=== Your objective ===
Beginning with the line that contains "def State.statusByte (s" in the material below, print each line exactly until the line that contains "def State.raiseLineLockout (s" has been printed, then stop.

=== Task data ===
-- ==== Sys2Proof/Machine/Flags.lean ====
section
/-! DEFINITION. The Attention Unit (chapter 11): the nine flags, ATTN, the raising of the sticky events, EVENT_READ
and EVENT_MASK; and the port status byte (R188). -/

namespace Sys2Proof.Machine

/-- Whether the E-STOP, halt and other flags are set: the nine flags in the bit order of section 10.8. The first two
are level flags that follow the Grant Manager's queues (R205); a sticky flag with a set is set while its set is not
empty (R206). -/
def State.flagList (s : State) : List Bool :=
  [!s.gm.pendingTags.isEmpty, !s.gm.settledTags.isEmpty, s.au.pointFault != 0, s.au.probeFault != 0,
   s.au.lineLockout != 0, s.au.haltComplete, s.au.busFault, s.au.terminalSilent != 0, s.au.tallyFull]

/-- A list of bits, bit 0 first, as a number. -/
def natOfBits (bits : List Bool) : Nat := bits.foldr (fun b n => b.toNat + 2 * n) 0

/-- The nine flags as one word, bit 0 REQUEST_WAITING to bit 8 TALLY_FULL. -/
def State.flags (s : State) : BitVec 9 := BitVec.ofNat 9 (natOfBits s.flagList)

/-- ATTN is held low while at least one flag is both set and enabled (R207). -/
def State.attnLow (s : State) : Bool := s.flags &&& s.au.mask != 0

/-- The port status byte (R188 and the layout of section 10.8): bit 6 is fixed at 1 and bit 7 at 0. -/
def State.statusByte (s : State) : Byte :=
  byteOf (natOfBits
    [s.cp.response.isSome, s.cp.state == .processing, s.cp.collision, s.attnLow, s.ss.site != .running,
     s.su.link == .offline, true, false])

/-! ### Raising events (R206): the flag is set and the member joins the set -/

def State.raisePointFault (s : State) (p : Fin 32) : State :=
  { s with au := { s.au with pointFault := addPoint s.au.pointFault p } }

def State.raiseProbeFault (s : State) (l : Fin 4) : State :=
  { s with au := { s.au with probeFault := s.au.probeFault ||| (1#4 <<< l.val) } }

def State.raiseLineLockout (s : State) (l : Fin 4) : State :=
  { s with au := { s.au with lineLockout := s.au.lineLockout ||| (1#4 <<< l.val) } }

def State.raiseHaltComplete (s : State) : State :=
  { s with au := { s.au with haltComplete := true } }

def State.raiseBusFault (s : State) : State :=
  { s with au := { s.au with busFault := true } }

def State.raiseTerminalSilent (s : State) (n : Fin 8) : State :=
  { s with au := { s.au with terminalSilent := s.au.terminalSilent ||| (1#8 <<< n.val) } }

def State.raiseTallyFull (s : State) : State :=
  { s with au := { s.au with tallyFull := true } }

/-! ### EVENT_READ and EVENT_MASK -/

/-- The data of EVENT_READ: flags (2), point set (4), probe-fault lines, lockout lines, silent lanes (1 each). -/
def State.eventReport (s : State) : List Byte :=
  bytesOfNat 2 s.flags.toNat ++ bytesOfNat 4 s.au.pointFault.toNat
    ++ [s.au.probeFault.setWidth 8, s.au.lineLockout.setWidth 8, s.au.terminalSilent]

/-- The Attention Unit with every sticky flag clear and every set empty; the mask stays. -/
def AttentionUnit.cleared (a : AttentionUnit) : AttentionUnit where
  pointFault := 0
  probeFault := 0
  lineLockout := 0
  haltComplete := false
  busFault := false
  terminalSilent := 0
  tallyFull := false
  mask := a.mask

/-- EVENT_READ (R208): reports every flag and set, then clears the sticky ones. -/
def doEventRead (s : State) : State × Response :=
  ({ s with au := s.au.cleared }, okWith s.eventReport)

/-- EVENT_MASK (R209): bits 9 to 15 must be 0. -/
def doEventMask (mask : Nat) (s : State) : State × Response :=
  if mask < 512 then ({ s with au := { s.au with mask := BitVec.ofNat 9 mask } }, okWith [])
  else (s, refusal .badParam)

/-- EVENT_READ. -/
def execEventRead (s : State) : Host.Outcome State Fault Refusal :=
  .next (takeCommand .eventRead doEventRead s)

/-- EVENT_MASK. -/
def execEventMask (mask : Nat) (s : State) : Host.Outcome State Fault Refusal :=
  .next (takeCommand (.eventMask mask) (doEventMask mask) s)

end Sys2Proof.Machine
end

=== Solved exercise ===
def State.statusByte (s : State) : Byte :=
  byteOf (natOfBits
    [s.cp.response.isSome, s.cp.state == .processing, s.cp.collision, s.attnLow, s.ss.site != .running,
     s.su.link == .offline, true, false])

/-! ### Raising events (R206): the flag is set and the member joins the set -/

def State.raisePointFault (s : State) (p : Fin 32) : State :=
  { s with au := { s.au with pointFault := addPoint s.au.pointFault p } }

def State.raiseProbeFault (s : State) (l : Fin 4) : State :=
  { s with au := { s.au with probeFault := s.au.probeFault ||| (1#4 <<< l.val) } }

def State.raiseLineLockout (s : State) (l : Fin 4) : State :=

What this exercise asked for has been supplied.